*What the task asks*.
Give again, word for word, every line below from the one that has "live.nvmes.activation = none ∧" through the one that has "theorem serves_head (d", both included, and no others.

Stored items:
theorem witness_BuilderCommands :
    ((8 : U16) ≠ 0 ∧ (builder 0 0).num 0x3001 1 ≠ 0 ∧ (builder 0 0).num 0x3001 1 ≠ (8 : U16).toNat) ∧
    ((7 : U16) ≠ 0 ∧ (7 : U16).toNat = (builder 0 0).num 0x3001 1 ∧ (builder 0 0).lc.datum = true ∧ (builder 0 0).lay.result ≠ 1 ∧
      (builder 0 0).num 0x3001 2 = 0) ∧
    (∃ e, (builder 1 0).num 0x3001 2 = 1 ∧ (builder 1 0).poolFault = e ∧ e ≠ 0) ∧
    (∃ d : Dev, d.num 0x3001 2 = 1 ∧ d.poolFault = 0) ∧
    ((builder 2 9).num 0x3001 2 = 2 ∧ ((builder 2 9).pool ((builder 2 9).num 0x3001 3)).defined = false ∧
      ((builder 2 0).pool ((builder 2 0).num 0x3001 3)).defined = true ∧ (builder 2 0).arraysOf 0 ≠ []) ∧
    (∃ d : Dev, d.num 0x3001 2 = 2 ∧ d.num 0x3001 3 = 0 ∧ (d.pool 0).defined = true ∧ d.arraysOf 0 = [] ∧ d.owns 0 = true) ∧
    (builder 3 0).num 0x3001 2 = 3 ∧
    ((builder 4 0).num 0x3001 2 = 4 ∧ ((builder 4 0).arr ((builder 4 0).num 0x3001 4)).defined = true ∧
      (builder 4 0).owns ((builder 4 0).arr ((builder 4 0).num 0x3001 4)).pool = true) ∧
    (∃ d : Dev, (d.arr (d.num 0x3001 4)).defined = true ∧ d.lay.spaces = []) ∧
    (live.metaEnd (31 : Fin 32).val).isNone = true ∧
    (∃ d x how u, Dev.metaEnd d (0 : Fin 32).val = some (x, how, u) ∧ x.op = .interval 0 7) ∧
    (∃ d x how u, Dev.metaEnd d (0 : Fin 32).val = some (x, how, u) ∧ x.op = .owner 0 1) :=
  ⟨by decide +kernel, by decide +kernel, ⟨_, by decide +kernel, rfl, by decide +kernel⟩,
   ⟨{ builder 1 9 with
      dict := { (builder 1 9).dict with oct := [(0x3001 * 256 + 5, some [10, 11])] }
      mem := { ports := [(10, { state := .spare }), (11, { state := .spare })] } }, by decide +kernel⟩,
   by decide +kernel, ⟨{ builder 2 0 with lay := { laid.lay with arrays := [] } }, by decide +kernel⟩, by decide +kernel,
   by decide +kernel, ⟨{ builder 4 0 with lay := { laid.lay with spaces := [] } }, by decide +kernel⟩, by decide +kernel,
   ⟨{ lay := { changes := [{ op := .interval 0 7, started := true, stored := [0] }] } }, _, _, _, rfl, rfl⟩,
   ⟨{ lay := { changes := [{ op := .owner 0 1, started := true, stored := [0] }] } }, _, _, _, rfl, rfl⟩⟩

/-- A device with this commit at the front of its queue, and this image staged over the register interface. -/
def commit (c : Commit) (i : Option FwImage := none) : Dev := { live with lc := { live.lc with commits := [c], staged := i } }

theorem witness_FirmwareCommits :
    live.lc.commits = [] ∧
    ((commit { slot := 3 }).lc.commits = { slot := 3 } :: [] ∧ (commit {}).nvmes.activation = none ∧
      (commit {}).pair.rolling = 0 ∧ 2 < ({ slot := 3 } : Commit).slot) ∧
    (∃ d, (commit { slot := 2 } (some factoryImage)).store { slot := 2 } true true = (0, d)) ∧
    (∃ k d, (commit { slot := 2 } (some factoryImage)).store { slot := 2 } false true = (k, d) ∧ k ≠ 0) ∧
    ((commit { action := 3, slot := 3 }).wake.lc.commits = { action := 3, slot := 3 } :: [] ∧
      (commit { action := 3 }).wake.nvmes.activation = none ∧ (commit { action := 3 }).wake.pair.rolling = 0) ∧
    (∃ c d, (commit c (some { factoryImage with needsReset := true })).wake.store c true true = (0, d) ∧ c.slot ≤ 2 ∧
      (d.fwSlot ((commit c (some { factoryImage with needsReset := true })).wake.commitSlot c)).image.needsReset = true) ∧
    (∃ c d, (commit c (some factoryImage)).wake.store c true true = (0, d) ∧ c.slot ≤ 2 ∧
      (d.fwSlot ((commit c (some factoryImage)).wake.commitSlot c)).image.needsReset = false ∧
      (d.fwSlot ((commit c (some factoryImage)).wake.commitSlot c)).image.formatLo ≤ d.lc.running.format ∧
      d.lc.running.format ≤ (d.fwSlot ((commit c (some factoryImage)).wake.commitSlot c)).image.formatHi ∧ d.paired = false) ∧
    live.nvmes.activation = none ∧
    (∃ (d : Dev) (a : Activation), d.nvmes.activation = some a ∧ a.step = 2) ∧ ([] : List Byte).length ≤ 67108864 ∧
    (∃ b : List Byte, 67108864 < b.length) :=
  ⟨by decide, by decide, ⟨_, rfl⟩, ⟨_, _, rfl, by decide⟩, by decide, ⟨{ slot := 2, action := 3 }, _, rfl, by decide, by decide⟩,
   ⟨{ slot := 2, action := 3 }, _, rfl, by decide, by decide⟩, by decide,
   ⟨{ nvmes := { activation := some { step := 2 } } }, { step := 2 }, by decide⟩, by decide,
   ⟨List.replicate 67108865 0, by rw [List.length_replicate]; decide⟩⟩

/-- A device whose queue holds one request from node 9 on CAN port 0, and whose peer is as given. -/
def asks (r : Request) (p : Peer := {}) : Dev := { live with ngl := { queue := [{ r with via := .can 0 9 }], peers := [(9, p)] } }
/-- The same from mailbox slot 0 of H0. -/
def asksM (r : Request) (p : Peer := {}) : Dev :=
  { live with ngl := { queue := [{ r with via := .mailbox 0 0 }], peers := [(256, p)] } }

/-- A request at the head of a queue that holds nothing else is served. -/
theorem serves_head (d : Dev) (r : Request) (h : d.ngl.queue = [r]) (ha : d.ax.halted = false) :
    ∃ e, Serves (st d) r.cmd r e := ⟨_, [], h, rfl, ha, rfl⟩

theorem witness_NgulanRequests :
    live.ngl.queue = [] ∧
    (∀ r : Request, (∃ e, Serves (st (asks r)) r.cmd { r with via := .can 0 9 } e) ∧
      ∃ e, Serves (st (asksM r)) r.cmd { r with via := .mailbox 0 0 } e) ∧
    (∃ r : Request, 4 ≤ r.data.length ∧ (live.readEntry State.reset.tap r.index r.subindex).toOption.map List.length = some 4) ∧
    (∃ r : Request, 4 ≤ r.data.length ∧ (live.readEntry State.reset.tap r.index r.subindex).toOption = none) ∧
    (∃ r : Request, 4 ≤ r.data.length ∧
      (live.readEntry State.reset.tap r.index r.subindex).toOption.map (fun v => decide (60 < v.length)) = some true) ∧
    (∃ r : Request, 8 ≤ r.data.length ∧ entryFault r.index r.subindex ≠ 0) ∧
    (∃ r : Request, 8 ≤ r.data.length ∧ entryFault r.index r.subindex = 0 ∧
      (dictRow? r.index r.subindex).map (fun row => sizeAllowed row r.index (ofLe ((r.data.drop 4).take 4))) = some true) ∧
    (∃ r : Request, 8 ≤ r.data.length ∧ entryFault r.index r.subindex = 0 ∧
      (dictRow? r.index r.subindex).map (fun row => sizeAllowed row r.index (ofLe ((r.data.drop 4).take 4))) = some false) ∧
    ((asks {}).peer 9).seg = none ∧
    (∃ (r : Request) (x : SegXfer), ((asksM r { seg := some x }).peer (Via.mailbox 0 0).peer).seg = some x ∧ x.write = true ∧
      x.tn = r.tn ∧ x.next % 256 = r.seg.toNat ∧ 0 < x.total - x.bytes.length ∧
      r.data.length = min (Via.mailbox 0 0).limit (x.total - x.bytes.length) ∧ x.total ≤ x.bytes.length + r.data.length) ∧
    (∃ (r : Request) (x : SegXfer), ((asksM r { seg := some x }).peer (Via.mailbox 0 0).peer).seg = some x ∧ x.write = false ∧
      x.tn = r.tn ∧ x.next = 0 ∧ r.seg = 0 ∧ (Via.mailbox 0 0).limit < x.total) ∧
    ((Via.can 0 9).isCan = true ∧ ((asks {} { seg := some { tn := 4 } }).peer (Via.can 0 9).peer).seg = some { tn := 4 }) ∧
    (∃ lo hi : Byte, lo.toNat ≤ 2 ∧ lo.toNat ≤ hi.toNat ∧ 2 ≤ hi.toNat) ∧
    (∃ lo hi : Byte, hi.toNat < lo.toNat) ∧ (∃ lo : Byte, 2 < lo.toNat) ∧
    (((asks {}).peer 9).version ≠ 2 ∧ ((asks {} { version := 2 }).peer 9).version = 2) :=
  ⟨by decide, fun _ => ⟨serves_head _ _ rfl rfl, serves_head _ _ rfl rfl⟩,
   ⟨{ data := [0, 0x10, 10, 0] }, by decide +kernel⟩, ⟨{ data := [0, 0, 0, 0] }, by decide +kernel⟩,
   ⟨{ data := [1, 0x90, 3, 0] }, by decide +kernel⟩, ⟨{ data := [0, 0, 0, 0, 4, 0, 0, 0] }, by decide +kernel⟩,
   ⟨{ data := [1, 0xC0, 1, 0, 16, 0, 0, 0] }, by decide +kernel⟩, ⟨{ data := [1, 0xC0, 1, 0, 17, 0, 0, 0] }, by decide +kernel⟩,
   by decide, ⟨{ tn := 4, seg := 1, data := [5] }, { write := true, tn := 4, next := 1, total := 1981, bytes := List.replicate 1980 0 },
     by decide +kernel⟩,
   ⟨{ tn := 4 }, { tn := 4, total := 1981 }, by decide⟩, by decide, ⟨2, 255, by decide⟩, ⟨1, 0, by decide⟩, ⟨3, by decide⟩, by decide⟩

theorem witness_SavesAndRestarts :
    (∃ d : Dev, d.dict.saving.isSome = true) ∧ live.dict.saving = none ∧
    (∃ d : Dev, d.dict.saving = some ([], []) ∧ d.dict.saveAfter = 0 ∧ d.ngl.peers = []) ∧
    (live.ax.halted = false ∧ live.lc.inReset = false) ∧ (∃ d : Dev, d.ax.halted = true) :=
  ⟨⟨{ dict := { saving := some ([], []) } }, by decide⟩, by decide, ⟨{ dict := { saving := some ([], []) } }, by decide⟩, by decide,
   ⟨{ ax := { halted := true } }, by decide⟩⟩

theorem witness_CanAndMailbox :
    (State.reset.dev.canRuns 1 = false ∧ live.canRuns 1 = true ∧ (126 : Fin 128).val ≠ live.ngl.node) ∧
    ((127 : Fin 128).val = live.ngl.node ∧ live.ngl.arrived = [] ∧ live.pair.partnerNode ≠ some (127 : Fin 128).val) ∧
    ((live.can 1).state ≠ .busOff ∧ (({ live with ngl := { cans := [(1, { state := .busOff })] } } : Dev).can 1).state = .busOff) ∧
    (∃ d : Dev, d.lc.inReset = true ∧ d.lc.railReset = 0x7E ∧ (d.can 1).enabled = true ∧ d.ngl.wakeReq = false) ∧
    (∃ d : Dev, d.lc.inReset = false ∧ 6 ≤ d.lc.step ∧ d.pf.phase = 0 ∧ d.ax.halted = false ∧ (d.can 0).enabled = true ∧
      (d.can 1).enabled = false ∧ d.lc.image ≠ 2 ∧ d.lc.datum = true) ∧
    (live.fnLive 0 1 = false ∧ host.fnLive 0 1 = true ∧ (host.mbx 0 15).state ≠ .busy) ∧
    (∃ d : Dev, d.fnLive 0 1 = true ∧ (d.mbx 0 15).state = .busy) ∧ (live.mbx 0 15).ready = none ∧
    (∃ d : Dev, (d.mbx 0 15).ready = some (0, [1]) ∧ d.ax.halted = false ∧ (d.mbx 0 15).irqEn = false) ∧
    (∃ d, SaddleTaken pairUp 4 head1 d ∧ d.tunnelSlot 0 (toRequest (.tunnel 0) [0x10, 3, 0, 0]).tn = none ∧
      (toRequest (.tunnel 0) [0x10, 3, 0, 0]).cmd < 8) ∧
    (∃ s d, SaddleTaken s 4 head1 d ∧ d.tunnelSlot 0 (toRequest (.tunnel 0) [0x80, 3, 0, 0]).tn = some 15 ∧
      8 ≤ (toRequest (.tunnel 0) [0x80, 3, 0, 0]).cmd) :=
  ⟨by decide, by decide, by decide, ⟨{ lc := { railReset := 0x7E } }, by decide⟩,
   ⟨{ live with ngl := { cans := [(1, { enabled := false })] } }, by decide⟩, by decide,
   ⟨{ host with ngl := { slots := [(15, { state := .busy })] } }, by decide⟩, by decide,
   ⟨{ ngl := { slots := [(15, { ready := some (0, [1]) })] } }, by decide⟩,
   ⟨_, ⟨rfl, rfl, rfl, rfl, rfl⟩, by decide, by decide⟩,
   ⟨{ pairUp with ngl := { slots := [(15, { tunnelled := true, tn := 3 })] } }, _, ⟨rfl, rfl, rfl, rfl, rfl⟩, by decide, by decide⟩⟩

*Solved exercise*.
    live.nvmes.activation = none ∧
    (∃ (d : Dev) (a : Activation), d.nvmes.activation = some a ∧ a.step = 2) ∧ ([] : List Byte).length ≤ 67108864 ∧
    (∃ b : List Byte, 67108864 < b.length) :=
  ⟨by decide, by decide, ⟨_, rfl⟩, ⟨_, _, rfl, by decide⟩, by decide, ⟨{ slot := 2, action := 3 }, _, rfl, by decide, by decide⟩,
   ⟨{ slot := 2, action := 3 }, _, rfl, by decide, by decide⟩, by decide,
   ⟨{ nvmes := { activation := some { step := 2 } } }, { step := 2 }, by decide⟩, by decide,
   ⟨List.replicate 67108865 0, by rw [List.length_replicate]; decide⟩⟩

/-- A device whose queue holds one request from node 9 on CAN port 0, and whose peer is as given. -/
def asks (r : Request) (p : Peer := {}) : Dev := { live with ngl := { queue := [{ r with via := .can 0 9 }], peers := [(9, p)] } }
/-- The same from mailbox slot 0 of H0. -/
def asksM (r : Request) (p : Peer := {}) : Dev :=
  { live with ngl := { queue := [{ r with via := .mailbox 0 0 }], peers := [(256, p)] } }

/-- A request at the head of a queue that holds nothing else is served. -/
theorem serves_head (d : Dev) (r : Request) (h : d.ngl.queue = [r]) (ha : d.ax.halted = false) :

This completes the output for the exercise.